This doctoral thesis emerges within the context of the "PON Ricerca e Innovazione 2014-2020" initiative, which facilitated new doctoral research opportunities across Italian universities, emphasizing innovation and sustainability. Situated at the intersection of the humanities and ecology, my research specifically addresses "green poetry", exploring poetic representations of the environment and their potential to raise socio-environmental awareness.
The project pursued three principal objectives: first, identifying a relatively unexplored corpus of eco-poetry to enrich contemporary literary discourse; second, analyzing poetic texts to reveal diverse modalities of environmental representation, thereby contributing to the ongoing critical debate surrounding ecological issues; third, fostering the dissemination of eco-poetic texts through proposed translated publications, anchored to an internship experience at the publishing house Interlinea in Novara.
Throughout the research process, the focus evolved, ultimately concentrating on the problematic relationship between humans and the non-human in contemporary Mesoamerican poetry. Particular attention was given to intertextual dialogues with pre-Hispanic, Judeo-Christian, and Greco-Latin traditions, highlighting complex networks of cultural, symbolic, and historical tensions.
The thesis is organized into four chapters and an appendix. The first chapter establishes the theoretical and methodological framework, situating ecocriticism within broader literary system dynamics, canonical formations, and historical-spiritual traditions. Subsequent chapters include monographic analyses of poets Homero Aridjis and Esthela Calderón, whose eco-centric poetics engage with rich intertextual and environmental symbolism.

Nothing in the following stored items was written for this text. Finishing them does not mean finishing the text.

/-- The decoder's registers after an edge, from those before it, the parameter and the ports the channel samples. -/
def decoderNext (strict : Bool) (rst dec_req : Option Bit) (dec_len : Option TokenLength) (dec_tok : Option CharBus)
    (r : Bit × DecResult) : Bit × DecResult :=
  if rst = some 1#1 then (0#1, ⟨0#1, 0b00#2, 0#128, 0#132, 0#22⟩)
  else if dec_req = some 1#1 then (1#1, decodeToken strict (dec_len.getD 0#8) (dec_tok.getD 0#176))
  else (0#1, r.2)

theorem encoderRegs_eq_iff {s t : State} :
    encoderRegs s = encoderRegs t ↔ s.E_VLD = t.E_VLD ∧ s.E_SEX = t.E_SEX ∧ s.E_CHR = t.E_CHR := by
  simp [encoderRegs]

theorem decoderRegs_eq_iff {s t : State} :
    decoderRegs s = decoderRegs t ↔ s.D_VLD = t.D_VLD ∧ s.D_OK = t.D_OK ∧ s.D_ERR = t.D_ERR ∧
      s.D_ID = t.D_ID ∧ s.D_SEX = t.D_SEX ∧ s.D_BAD = t.D_BAD := by
  simp [decoderRegs]

theorem encoderRegs_step {s t : State} {v : EdgeInput} {rest : List EdgeInput} (hin : s.inputs = v :: rest)
    (hstep : step s = .next t) : encoderRegs t = encoderNext v.rst v.enc_req v.enc_id (encoderRegs s) := by
  obtain ⟨v', rest', hin', hedge⟩ := edge_cases hstep
  obtain ⟨rfl, rfl⟩ := List.cons.inj (hin.symm.trans hin')
  rcases hedge with ⟨hrst, rfl⟩ | ⟨hrst, te, henc, hdec⟩
  · simp [encoderNext, hrst, encoderRegs]
  · have hkeep : encoderRegs t = encoderRegs te := by
      rcases hdec with ⟨_, _, -, -, -, rfl⟩ | ⟨-, rfl⟩ <;> rfl
    rw [hkeep]
    rcases henc with ⟨id, hreq, hid, rfl⟩ | ⟨hreq, rfl⟩
    · simp [encoderNext, hrst, hreq, hid, encoderRegs]
    · simp [encoderNext, hrst, hreq, encoderRegs]

theorem decoderRegs_step {s t : State} {v : EdgeInput} {rest : List EdgeInput} (hin : s.inputs = v :: rest)
    (hstep : step s = .next t) :
    decoderRegs t = decoderNext s.STRICT_PADDING v.rst v.dec_req v.dec_len v.dec_tok (decoderRegs s) := by
  obtain ⟨v', rest', hin', hedge⟩ := edge_cases hstep
  obtain ⟨rfl, rfl⟩ := List.cons.inj (hin.symm.trans hin')
  rcases hedge with ⟨hrst, rfl⟩ | ⟨hrst, te, henc, hdec⟩
  · simp [decoderNext, hrst, decoderRegs]
  · have hkeep : decoderRegs te = decoderRegs s := by
      rcases henc with ⟨_, -, -, rfl⟩ | ⟨-, rfl⟩ <;> rfl
    rw [← hkeep]
    rcases hdec with ⟨len, tok, hreq, hlen, htok, rfl⟩ | ⟨hreq, rfl⟩
    · have hoperand : v.dec_tok.getD 0#176 = tok := by
        rcases htok with htok | ⟨htok, -, rfl⟩ <;> rw [htok] <;> rfl
      simp [decoderNext, hrst, hreq, hlen, hoperand, decoderRegs]
    · simp [decoderNext, hrst, hreq, decoderRegs]

/-! ## The statements -/

/-- Settles O7: the writes of each operation keep the invariant, so an edge does. -/
theorem everyEdgeKeepsTheInvariant : Obligations.EveryEdgeKeepsTheInvariant := by
  intro s t hinv hstep
  obtain ⟨v, rest, -, hin, -, -⟩ := step_cases hstep
  exact inv_tracks.step_keeps (a := ()) hinv hin hstep

/-- Settles O57: an accepted line completes, and the writes of each operation keep each channel showing its history. -/
theorem everyEdgeKeepsShowingTheMostRecentRequest : Obligations.EveryEdgeKeepsShowingTheMostRecentRequest := by
  intro s v rest h g hin haccepted henc hdec
  obtain ⟨t, hstep, -, hlines, -⟩ := step_of_accepted hin haccepted
  exact ⟨t, hstep, hlines, encoderShows_tracks.step_keeps henc hin hstep,
    decoderShows_tracks.step_keeps hdec hin hstep⟩

/-- Settles O4: the operations of an edge touch neither the parameter nor the remaining lines. -/
theorem stepKeepsTheParameter : Obligations.StepKeepsTheParameter :=
  fun _ _ => step_parameter_and_lines

/-- Settles O5: each channel after an edge is a function of what it held and of its own ports. -/
theorem channelsCannotObserveEachOther : Obligations.ChannelsCannotObserveEachOther := by
  intro s s' t t' v v' rest rest' hin hin' hstep hstep' hrst
  constructor
  · intro hvld hsex hchr hreq hid
    rw [← encoderRegs_eq_iff, encoderRegs_step hin hstep, encoderRegs_step hin' hstep', hrst, hreq, hid,
      encoderRegs_eq_iff.mpr ⟨hvld, hsex, hchr⟩]
  · intro hvld hok herr hid hsex hbad hstrict hreq hlen htok
    rw [← decoderRegs_eq_iff, decoderRegs_step hin hstep, decoderRegs_step hin' hstep', hrst, hstrict, hreq,
      hlen, htok, decoderRegs_eq_iff.mpr ⟨hvld, hok, herr, hid, hsex, hbad⟩]

/-- Settles O8: at the start of a run each channel shows no request, and every operation of the run keeps it showing
the most recent one, under the parameter of the start. -/
theorem registersShowTheMostRecentRequest : Obligations.RegistersShowTheMostRecentRequest := by
  intro strict lines t _ hrun
  have hencStart : EncoderShows none (runStart strict lines) := ⟨rfl, rfl⟩
  have hdecStart : DecoderShows none (runStart strict lines) := ⟨rfl, rfl, rfl, rfl, rfl⟩
  have henc := encoderShows_tracks.run_keeps hencStart rfl hrun
  have hdec := decoderShows_tracks.run_keeps hdecStart rfl hrun
  have hparam := (parameter_tracks strict).run_keeps (a := ()) (s := runStart strict lines) rfl rfl hrun
  subst hparam
  exact ⟨henc, hdec⟩

/-- Settles O1: the reset state is written out with these values. -/
theorem resetValuesOfEveryRegister : Obligations.ResetValuesOfEveryRegister :=
  ⟨rfl, rfl, rfl, rfl, rfl, rfl, rfl, rfl, rfl⟩

/-- Settles O2: the ports are projections of the registers, which the lines do not touch. -/
theorem outputsAreDrivenOnlyByRegisters : Obligations.OutputsAreDrivenOnlyByRegisters :=
  fun _ => ⟨rfl, rfl, rfl, rfl, rfl, rfl, rfl, rfl, rfl, fun _ => rfl⟩

/-- Settles O3: RESET writes every register, so nothing of the power-up values is left. -/
theorem oneResetEdgeEndsPowerUp : Obligations.OneResetEdgeEndsPowerUp :=
  fun _ _ _ _ _ _ hrst hdec henc => step_of_rst rfl hrst hdec henc

/-- Settles O6: the reset state and the start of a run hold what RESET writes. -/
theorem resetMeetsTheInvariant : Obligations.ResetMeetsTheInvariant :=
  ⟨inv_resetRegisters State.reset, fun strict lines => inv_resetRegisters (runStart strict lines)⟩

end Sys2Proof.Proofs

/-! # The memory family (20_memory.md): lemmas and the statements they settle -/

namespace Sys2Proof.Proofs

open Sys2Proof.Machine Sys2Proof.Laws

/-! ## The bytes of a GUID (20_memory.md R56) -/

@[simp] theorem guidIdentifier_byteLane (g : Guid) (j : ByteLane) : byteLane (guidIdentifier g) j = guidByte g j :=
  byteLane_packBytes _ j

section GuidBytes

variable (g : Guid) {n : Nat}

theorem guidByte_fieldA (h : n < 4) : guidByte g (Fin.ofNat 16 n) = g.a.extractLsb' (8 * n) 8 := by
  have hlane : (Fin.ofNat 16 n).val = n := Nat.mod_eq_of_lt (by omega)
  rw [guidByte, hlane, if_pos h]

theorem guidByte_fieldB (h : n < 2) : guidByte g (Fin.ofNat 16 (4 + n)) = g.b.extractLsb' (8 * n) 8 := by
  have hlane : (Fin.ofNat 16 (4 + n)).val = 4 + n := Nat.mod_eq_of_lt (by omega)
  rw [guidByte, hlane, if_neg (by omega), if_pos (by omega), Nat.add_sub_cancel_left]

theorem guidByte_fieldC (h : n < 2) : guidByte g (Fin.ofNat 16 (6 + n)) = g.c.extractLsb' (8 * n) 8 := by
  have hlane : (Fin.ofNat 16 (6 + n)).val = 6 + n := Nat.mod_eq_of_lt (by omega)
  rw [guidByte, hlane, if_neg (by omega), if_neg (by omega), if_pos (by omega), Nat.add_sub_cancel_left]

theorem guidByte_fieldD (h : n < 2) : guidByte g (Fin.ofNat 16 (8 + n)) = g.d.extractLsb' (8 - 8 * n) 8 := by
  have hlane : (Fin.ofNat 16 (8 + n)).val = 8 + n := Nat.mod_eq_of_lt (by omega)
  rw [guidByte, hlane, if_neg (by omega), if_neg (by omega), if_neg (by omega), if_pos (by omega),
    Nat.add_sub_cancel_left]

theorem guidByte_fieldE (h : n < 6) : guidByte g (Fin.ofNat 16 (10 + n)) = g.e.extractLsb' (40 - 8 * n) 8 := by
  have hlane : (Fin.ofNat 16 (10 + n)).val = 10 + n := Nat.mod_eq_of_lt (by omega)
  rw [guidByte, hlane, if_neg (by omega), if_neg (by omega), if_neg (by omega), if_neg (by omega),
    Nat.add_sub_cancel_left]

end GuidBytes

/-! ## The two operations of one edge (20_memory.md R62, 00_scope.md R9) -/

theorem exec_completes (i : Instr) (s : State) : ∃ t, exec i s = .next t := by
  rcases exec_cases i s with ⟨_, -, h⟩ | ⟨-, h⟩ | ⟨_, _, -, h⟩ | ⟨-, h⟩ | ⟨-, h⟩ <;> exact ⟨_, h⟩

theorem isEncOp_cases {e : Instr} (h : e.isEncOp = true) : (∃ id, e = .enc id) ∨ e = .encIdle := by
  cases e with
  | enc id => exact .inl ⟨id, rfl⟩
  | encIdle => exact .inr rfl
  | dec | decIdle | reset => cases h

theorem isDecOp_cases {d : Instr} (h : d.isDecOp = true) : (∃ len tok, d = .dec len tok) ∨ d = .decIdle := by
  cases d with
  | dec len tok => exact .inl ⟨len, tok, rfl⟩
  | decIdle => exact .inr rfl
  | enc | encIdle | reset => cases h

/-- The encoder's registers of `te` beside everything else of `td`: what an edge leaves when each channel's operation
reads the state from before the edge. -/
def joinChannels (te td : State) : State := { td with E_VLD := te.E_VLD, E_SEX := te.E_SEX, E_CHR := te.E_CHR }

/-- Neither operation reads what the other writes, so in either order they leave the join of what each leaves alone. -/
theorem runOps_both_orders {e d : Instr} {s te td : State} (he : e.isEncOp = true) (hd : d.isDecOp = true)
    (hte : exec e s = .next te) (htd : exec d s = .next td) :
    runOps [e, d] s = .next (joinChannels te td) ∧ runOps [d, e] s = .next (joinChannels te td) := by
  rcases isEncOp_cases he with ⟨id, rfl⟩ | rfl <;> obtain rfl := Host.Outcome.next.inj hte <;>
    rcases isDecOp_cases hd with ⟨len, tok, rfl⟩ | rfl <;> obtain rfl := Host.Outcome.next.inj htd <;>
    exact ⟨rfl, rfl⟩

/-! ## The statements -/

/-- Settles O9: byte lane j of the packed bytes is byte j, whose field and place are read off its number. -/
theorem guidBytesFollowTheMixedLayout : Obligations.GuidBytesFollowTheMixedLayout := by
  intro g
  simp only [guidIdentifier_byteLane]
  exact ⟨fun j => guidByte_fieldA g j.isLt, fun j => guidByte_fieldB g j.isLt, fun j => guidByte_fieldC g j.isLt,
    fun j => guidByte_fieldD g j.isLt, fun j => guidByte_fieldE g j.isLt, by decide⟩

/-- Settles O10: both orders leave the join of what the two operations leave alone. -/
theorem operationsOfOneEdgeAreIndependent : Obligations.OperationsOfOneEdgeAreIndependent := by
  intro e d s he hd
  obtain ⟨te, hte⟩ := exec_completes e s
  obtain ⟨td, htd⟩ := exec_completes d s
  obtain ⟨hed, hde⟩ := runOps_both_orders he hd hte htd
  exact ⟨hed.trans hde.symm, te, td, joinChannels te td, hte, htd, hed, rfl, rfl, rfl, rfl, rfl, rfl, rfl, rfl, rfl⟩

end Sys2Proof.Proofs

/-! # The encoding family (30_encoding.md): lemmas and the statements they settle -/

namespace Sys2Proof.Proofs

open Sys2Proof.Machine Sys2Proof.Laws

/-! ## The rows a control word selects, by its request bits (30_encoding.md R71, R74) -/

@[simp] theorem rowReset_hits_ctlWord (r d e : Bit) : rowReset.hits (ctlWord r d e) = decide (r = 1#1) := by
  revert r d e; decide

@[simp] theorem rowEnc_hits_ctlWord (r d e : Bit) :
    rowEnc.hits (ctlWord r d e) = decide (r = 0#1 ∧ e = 1#1) := by
  revert r d e; decide

@[simp] theorem rowDec_hits_ctlWord (r d e : Bit) :
    rowDec.hits (ctlWord r d e) = decide (r = 0#1 ∧ d = 1#1) := by
  revert r d e; decide

/-! ## What decoding a line answers -/

@[simp] theorem decodeCtl_resetting (d e : Bit) (v : EdgeInput) : decodeCtl (ctlWord 1#1 d e) v = .ok [.reset] := by
  simp [decodeCtl]

/-- With `rst` = 0 each channel decodes its own operation, the encoder's rejection first. -/
theorem decodeCtl_running (d e : Bit) (v : EdgeInput) :
    decodeCtl (ctlWord 0#1 d e) v = do
      let i ← decodeEncOp (ctlWord 0#1 d e) v
      let j ← decodeDecOp (ctlWord 0#1 d e) v
      return [i, j] := by
  unfold decodeCtl
  rw [if_neg (by simp)]
  cases decodeEncOp (ctlWord 0#1 d e) v <;> cases decodeDecOp (ctlWord 0#1 d e) v <;> rfl

/-- A decoded line has `rst` = 1 and gives RESET, or it has `rst` = 0 and gives what each channel decodes. -/
theorem decodeEdge_cases {v : EdgeInput} {ops : List Instr} (h : decodeEdge v = .ok ops) :
    ∃ d e, v.dec_req = some d ∧ v.enc_req = some e ∧
      ((v.rst = some 1#1 ∧ ops = [.reset]) ∨
       (v.rst = some 0#1 ∧ ∃ i j, ops = [i, j] ∧ decodeEncOp (ctlWord 0#1 d e) v = .ok i ∧
        decodeDecOp (ctlWord 0#1 d e) v = .ok j)) := by
  obtain ⟨r, d, e, hr, hd, he, hctl⟩ := decodeEdge_ctl h
  refine ⟨d, e, hd, he, ?_⟩
  rcases bit_zero_or_one r with rfl | rfl
  · rw [decodeCtl_running] at hctl
    cases hi : decodeEncOp (ctlWord 0#1 d e) v with
    | error why => rw [hi] at hctl; cases hctl
    | ok i =>
      cases hj : decodeDecOp (ctlWord 0#1 d e) v with
      | error why => rw [hi, hj] at hctl; cases hctl
      | ok j =>
        rw [hi, hj] at hctl
        exact .inr ⟨hr, i, j, (Except.ok.inj hctl).symm, rfl, rfl⟩
  · rw [decodeCtl_resetting] at hctl
    exact .inl ⟨hr, (Except.ok.inj hctl).symm⟩

theorem decodeEncOp_error {ctl : Ctl} {v : EdgeInput} {why : InputReject} (h : decodeEncOp ctl v = .error why) :
    ∃ p, why = .undefinedInput p := by
  unfold decodeEncOp at h
  split at h
  · split at h <;> cases h
    exact ⟨_, rfl⟩
  · cases h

The fourth chapter examines thematic and stylistic recurrences in the works of José Emilio Pacheco, Claribel Alegría, María Sabina, and Juan Gregorio Regino, offering insights into oral traditions, mythological reworkings, and indigenous cultural resilience.
Finally, the appendix outlines a practical proposal for the publication of Esthela Calderón's poetry, underscoring translation as both an interpretive and critical tool, thus achieving, at least partially, the thesis’s initial dissemination objective.